## WHAT TO WORK ON:
Beginning with the opening line, restate the following material exactly, up through the line that contains "same place. -/".

## DATA SUPPLIED:
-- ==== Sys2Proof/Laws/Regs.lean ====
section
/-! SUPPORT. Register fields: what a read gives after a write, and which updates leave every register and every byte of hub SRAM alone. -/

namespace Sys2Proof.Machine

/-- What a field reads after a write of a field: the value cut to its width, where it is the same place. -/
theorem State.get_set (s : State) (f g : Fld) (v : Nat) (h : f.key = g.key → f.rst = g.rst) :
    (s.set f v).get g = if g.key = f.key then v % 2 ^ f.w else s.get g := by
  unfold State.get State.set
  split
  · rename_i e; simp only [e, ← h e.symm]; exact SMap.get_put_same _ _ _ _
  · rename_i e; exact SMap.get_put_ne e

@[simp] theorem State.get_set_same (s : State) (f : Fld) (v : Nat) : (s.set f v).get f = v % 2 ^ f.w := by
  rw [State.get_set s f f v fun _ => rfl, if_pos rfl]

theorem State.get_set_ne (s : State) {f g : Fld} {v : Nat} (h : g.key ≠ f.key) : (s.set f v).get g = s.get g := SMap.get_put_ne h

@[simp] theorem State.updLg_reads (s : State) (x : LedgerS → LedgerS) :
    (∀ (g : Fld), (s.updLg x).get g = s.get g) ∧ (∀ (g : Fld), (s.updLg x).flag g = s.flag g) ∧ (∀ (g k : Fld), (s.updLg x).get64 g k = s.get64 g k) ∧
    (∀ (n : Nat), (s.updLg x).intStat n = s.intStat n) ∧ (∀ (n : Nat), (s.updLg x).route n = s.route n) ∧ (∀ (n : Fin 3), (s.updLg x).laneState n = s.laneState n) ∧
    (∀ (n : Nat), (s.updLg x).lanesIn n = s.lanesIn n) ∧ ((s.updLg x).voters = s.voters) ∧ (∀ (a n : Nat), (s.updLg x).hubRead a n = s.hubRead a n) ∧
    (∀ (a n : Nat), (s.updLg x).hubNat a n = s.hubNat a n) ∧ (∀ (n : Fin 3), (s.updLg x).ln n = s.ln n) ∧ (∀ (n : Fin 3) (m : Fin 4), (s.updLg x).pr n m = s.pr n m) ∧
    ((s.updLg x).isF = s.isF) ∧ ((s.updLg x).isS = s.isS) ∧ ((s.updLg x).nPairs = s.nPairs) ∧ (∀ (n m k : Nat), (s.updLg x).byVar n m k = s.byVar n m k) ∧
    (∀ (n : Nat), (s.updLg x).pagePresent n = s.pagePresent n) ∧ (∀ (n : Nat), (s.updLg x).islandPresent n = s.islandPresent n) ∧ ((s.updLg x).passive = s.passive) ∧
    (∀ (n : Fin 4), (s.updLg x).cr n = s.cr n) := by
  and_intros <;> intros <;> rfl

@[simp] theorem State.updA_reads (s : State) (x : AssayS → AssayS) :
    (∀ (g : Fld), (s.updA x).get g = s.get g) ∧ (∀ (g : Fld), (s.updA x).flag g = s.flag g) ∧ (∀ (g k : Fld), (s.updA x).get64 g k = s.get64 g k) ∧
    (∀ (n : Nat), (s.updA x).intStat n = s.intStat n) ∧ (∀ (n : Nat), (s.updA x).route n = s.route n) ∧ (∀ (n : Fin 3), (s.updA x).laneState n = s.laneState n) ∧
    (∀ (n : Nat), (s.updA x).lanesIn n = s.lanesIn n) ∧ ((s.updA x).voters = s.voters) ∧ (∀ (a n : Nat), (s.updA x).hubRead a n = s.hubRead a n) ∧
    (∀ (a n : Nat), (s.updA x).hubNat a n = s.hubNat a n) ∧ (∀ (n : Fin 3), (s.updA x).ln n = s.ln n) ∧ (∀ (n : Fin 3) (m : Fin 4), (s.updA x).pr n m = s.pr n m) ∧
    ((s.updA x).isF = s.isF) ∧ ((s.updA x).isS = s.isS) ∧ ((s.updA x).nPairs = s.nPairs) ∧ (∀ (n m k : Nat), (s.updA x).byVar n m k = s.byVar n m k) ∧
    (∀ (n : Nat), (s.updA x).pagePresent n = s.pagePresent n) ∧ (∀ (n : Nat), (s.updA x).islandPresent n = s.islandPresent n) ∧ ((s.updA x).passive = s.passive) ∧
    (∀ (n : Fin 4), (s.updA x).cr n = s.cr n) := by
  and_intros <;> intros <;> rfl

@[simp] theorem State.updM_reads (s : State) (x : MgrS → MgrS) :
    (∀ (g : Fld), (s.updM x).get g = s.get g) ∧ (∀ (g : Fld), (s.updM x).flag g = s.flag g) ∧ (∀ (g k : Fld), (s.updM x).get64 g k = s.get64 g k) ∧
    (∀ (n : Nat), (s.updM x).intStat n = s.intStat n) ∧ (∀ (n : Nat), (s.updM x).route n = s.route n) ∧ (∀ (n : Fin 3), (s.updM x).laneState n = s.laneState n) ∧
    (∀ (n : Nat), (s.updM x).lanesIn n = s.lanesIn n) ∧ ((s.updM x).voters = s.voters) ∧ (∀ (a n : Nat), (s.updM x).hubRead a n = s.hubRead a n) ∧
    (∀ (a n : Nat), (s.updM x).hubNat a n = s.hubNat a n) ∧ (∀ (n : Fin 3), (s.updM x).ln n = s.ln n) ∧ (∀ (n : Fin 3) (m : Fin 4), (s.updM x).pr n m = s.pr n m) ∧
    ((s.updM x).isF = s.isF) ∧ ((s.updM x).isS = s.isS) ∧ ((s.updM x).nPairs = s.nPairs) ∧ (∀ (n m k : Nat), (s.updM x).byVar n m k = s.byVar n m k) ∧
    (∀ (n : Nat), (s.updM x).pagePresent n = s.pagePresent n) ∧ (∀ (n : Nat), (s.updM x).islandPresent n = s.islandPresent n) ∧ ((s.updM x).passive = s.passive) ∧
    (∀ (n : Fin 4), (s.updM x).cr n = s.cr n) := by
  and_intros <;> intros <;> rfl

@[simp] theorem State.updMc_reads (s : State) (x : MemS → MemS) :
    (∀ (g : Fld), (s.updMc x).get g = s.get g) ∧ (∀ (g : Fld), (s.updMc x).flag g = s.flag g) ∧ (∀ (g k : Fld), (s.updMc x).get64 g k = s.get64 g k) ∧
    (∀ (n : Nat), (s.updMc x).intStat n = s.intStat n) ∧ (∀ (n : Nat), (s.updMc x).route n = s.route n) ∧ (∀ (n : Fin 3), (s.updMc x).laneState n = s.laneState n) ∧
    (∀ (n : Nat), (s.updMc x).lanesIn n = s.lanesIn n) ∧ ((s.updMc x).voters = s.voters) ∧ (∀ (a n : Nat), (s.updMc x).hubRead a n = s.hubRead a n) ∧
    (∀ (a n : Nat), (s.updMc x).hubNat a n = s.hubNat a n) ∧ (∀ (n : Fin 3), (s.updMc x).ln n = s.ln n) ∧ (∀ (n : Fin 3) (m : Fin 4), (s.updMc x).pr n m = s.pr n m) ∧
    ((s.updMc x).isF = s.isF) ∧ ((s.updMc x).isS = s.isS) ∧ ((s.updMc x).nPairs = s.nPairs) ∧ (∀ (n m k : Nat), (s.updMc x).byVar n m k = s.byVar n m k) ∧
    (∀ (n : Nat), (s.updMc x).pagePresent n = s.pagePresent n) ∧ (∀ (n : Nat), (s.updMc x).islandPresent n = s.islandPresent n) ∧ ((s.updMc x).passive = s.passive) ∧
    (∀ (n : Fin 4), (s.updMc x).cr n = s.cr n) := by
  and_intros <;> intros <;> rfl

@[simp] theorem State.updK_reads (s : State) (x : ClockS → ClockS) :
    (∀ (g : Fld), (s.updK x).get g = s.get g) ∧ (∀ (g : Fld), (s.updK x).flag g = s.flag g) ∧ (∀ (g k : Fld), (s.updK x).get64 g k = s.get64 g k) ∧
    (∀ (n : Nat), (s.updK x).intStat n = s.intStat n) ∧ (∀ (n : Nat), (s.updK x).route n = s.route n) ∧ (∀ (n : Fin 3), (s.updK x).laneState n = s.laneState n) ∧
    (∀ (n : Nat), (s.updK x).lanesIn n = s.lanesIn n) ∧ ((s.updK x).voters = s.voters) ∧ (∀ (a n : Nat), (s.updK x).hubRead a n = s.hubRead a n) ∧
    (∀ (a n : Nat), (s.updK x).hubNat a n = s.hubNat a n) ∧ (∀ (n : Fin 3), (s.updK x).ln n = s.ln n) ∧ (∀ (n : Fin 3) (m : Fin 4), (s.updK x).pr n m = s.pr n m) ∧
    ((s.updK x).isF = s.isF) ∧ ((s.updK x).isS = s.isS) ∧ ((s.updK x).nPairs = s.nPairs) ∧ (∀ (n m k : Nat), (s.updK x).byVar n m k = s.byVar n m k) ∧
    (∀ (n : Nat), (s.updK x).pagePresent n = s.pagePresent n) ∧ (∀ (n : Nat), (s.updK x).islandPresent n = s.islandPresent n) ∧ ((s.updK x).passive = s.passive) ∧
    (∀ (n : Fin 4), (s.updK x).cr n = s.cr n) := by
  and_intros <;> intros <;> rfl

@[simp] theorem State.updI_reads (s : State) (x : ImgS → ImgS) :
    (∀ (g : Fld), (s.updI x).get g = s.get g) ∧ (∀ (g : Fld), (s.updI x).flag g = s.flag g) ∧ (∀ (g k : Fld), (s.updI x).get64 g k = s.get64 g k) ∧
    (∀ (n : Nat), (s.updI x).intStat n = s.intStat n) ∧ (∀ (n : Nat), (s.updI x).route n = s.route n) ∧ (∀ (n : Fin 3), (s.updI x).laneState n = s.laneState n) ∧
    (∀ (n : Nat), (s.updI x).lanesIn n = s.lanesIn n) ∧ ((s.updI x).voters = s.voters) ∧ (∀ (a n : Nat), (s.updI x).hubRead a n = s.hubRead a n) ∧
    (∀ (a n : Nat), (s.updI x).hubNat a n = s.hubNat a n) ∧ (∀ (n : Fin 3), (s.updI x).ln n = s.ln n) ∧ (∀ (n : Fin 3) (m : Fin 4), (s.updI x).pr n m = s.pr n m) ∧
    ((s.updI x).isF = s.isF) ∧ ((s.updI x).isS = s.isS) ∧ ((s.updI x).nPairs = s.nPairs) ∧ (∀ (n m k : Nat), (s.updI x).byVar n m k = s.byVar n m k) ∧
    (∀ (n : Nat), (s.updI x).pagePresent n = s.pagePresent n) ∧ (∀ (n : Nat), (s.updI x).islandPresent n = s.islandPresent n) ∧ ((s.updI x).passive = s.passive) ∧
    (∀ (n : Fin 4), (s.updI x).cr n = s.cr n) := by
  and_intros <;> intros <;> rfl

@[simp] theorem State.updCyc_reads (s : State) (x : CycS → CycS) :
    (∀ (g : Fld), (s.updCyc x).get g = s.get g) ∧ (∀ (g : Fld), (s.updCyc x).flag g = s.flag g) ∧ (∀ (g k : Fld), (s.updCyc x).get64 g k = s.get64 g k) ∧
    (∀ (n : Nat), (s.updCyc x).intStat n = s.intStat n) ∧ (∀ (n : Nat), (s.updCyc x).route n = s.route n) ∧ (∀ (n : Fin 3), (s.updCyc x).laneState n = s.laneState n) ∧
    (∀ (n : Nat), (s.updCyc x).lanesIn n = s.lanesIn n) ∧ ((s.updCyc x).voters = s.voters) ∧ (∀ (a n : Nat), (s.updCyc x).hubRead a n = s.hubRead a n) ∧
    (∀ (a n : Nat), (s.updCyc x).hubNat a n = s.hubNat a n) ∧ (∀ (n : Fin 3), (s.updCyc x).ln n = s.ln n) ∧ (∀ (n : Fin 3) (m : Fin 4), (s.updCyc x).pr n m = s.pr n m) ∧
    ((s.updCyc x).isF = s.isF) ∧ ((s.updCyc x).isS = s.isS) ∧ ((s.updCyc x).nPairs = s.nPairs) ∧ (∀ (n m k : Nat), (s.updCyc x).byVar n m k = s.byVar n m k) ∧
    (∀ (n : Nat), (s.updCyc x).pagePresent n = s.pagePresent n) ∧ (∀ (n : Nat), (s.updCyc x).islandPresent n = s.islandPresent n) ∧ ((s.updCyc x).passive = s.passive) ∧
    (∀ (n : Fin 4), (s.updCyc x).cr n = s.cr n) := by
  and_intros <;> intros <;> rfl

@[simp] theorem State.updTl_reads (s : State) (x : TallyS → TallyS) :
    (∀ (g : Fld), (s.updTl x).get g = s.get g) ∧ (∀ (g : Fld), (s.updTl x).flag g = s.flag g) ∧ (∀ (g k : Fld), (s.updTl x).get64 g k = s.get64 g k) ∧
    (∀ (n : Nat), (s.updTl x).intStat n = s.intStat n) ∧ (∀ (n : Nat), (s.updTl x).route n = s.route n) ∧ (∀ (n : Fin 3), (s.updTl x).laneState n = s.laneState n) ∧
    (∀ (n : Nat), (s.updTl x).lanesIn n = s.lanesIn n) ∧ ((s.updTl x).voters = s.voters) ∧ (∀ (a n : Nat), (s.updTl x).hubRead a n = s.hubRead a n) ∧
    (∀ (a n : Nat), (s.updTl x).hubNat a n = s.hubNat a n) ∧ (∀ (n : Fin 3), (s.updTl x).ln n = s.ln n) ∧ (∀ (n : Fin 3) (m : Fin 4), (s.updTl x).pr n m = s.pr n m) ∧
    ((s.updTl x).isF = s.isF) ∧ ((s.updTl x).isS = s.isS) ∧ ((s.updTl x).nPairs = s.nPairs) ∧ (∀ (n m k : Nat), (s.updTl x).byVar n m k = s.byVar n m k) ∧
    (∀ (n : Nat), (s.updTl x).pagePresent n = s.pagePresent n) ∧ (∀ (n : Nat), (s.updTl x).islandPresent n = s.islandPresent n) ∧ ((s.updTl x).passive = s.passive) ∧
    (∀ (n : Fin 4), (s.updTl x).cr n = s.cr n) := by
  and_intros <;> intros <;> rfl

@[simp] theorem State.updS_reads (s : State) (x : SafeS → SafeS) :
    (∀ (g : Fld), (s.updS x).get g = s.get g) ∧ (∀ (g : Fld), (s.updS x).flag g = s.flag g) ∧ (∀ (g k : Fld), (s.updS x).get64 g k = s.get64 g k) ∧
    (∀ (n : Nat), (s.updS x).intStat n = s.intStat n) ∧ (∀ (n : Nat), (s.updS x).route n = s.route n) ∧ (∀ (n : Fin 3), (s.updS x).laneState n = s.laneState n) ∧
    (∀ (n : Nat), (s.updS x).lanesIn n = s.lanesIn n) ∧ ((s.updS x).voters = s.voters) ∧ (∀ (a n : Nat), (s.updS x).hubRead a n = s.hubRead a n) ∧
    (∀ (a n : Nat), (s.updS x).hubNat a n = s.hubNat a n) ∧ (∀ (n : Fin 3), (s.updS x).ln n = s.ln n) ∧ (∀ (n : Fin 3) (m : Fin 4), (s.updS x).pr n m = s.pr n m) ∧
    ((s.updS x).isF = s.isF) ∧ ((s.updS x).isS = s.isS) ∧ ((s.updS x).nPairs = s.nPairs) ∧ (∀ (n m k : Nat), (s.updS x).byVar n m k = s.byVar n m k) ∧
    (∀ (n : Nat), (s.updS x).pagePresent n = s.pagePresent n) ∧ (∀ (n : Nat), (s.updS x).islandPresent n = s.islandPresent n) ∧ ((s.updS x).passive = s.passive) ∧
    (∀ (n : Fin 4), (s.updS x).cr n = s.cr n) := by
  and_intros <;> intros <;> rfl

## SOLUTION FOR THIS TASK:
-- ==== Sys2Proof/Laws/Regs.lean ====
section
/-! SUPPORT. Register fields: what a read gives after a write, and which updates leave every register and every byte of hub SRAM alone. -/

namespace Sys2Proof.Machine

/-- What a field reads after a write of a field: the value cut to its width, where it is the same place. -/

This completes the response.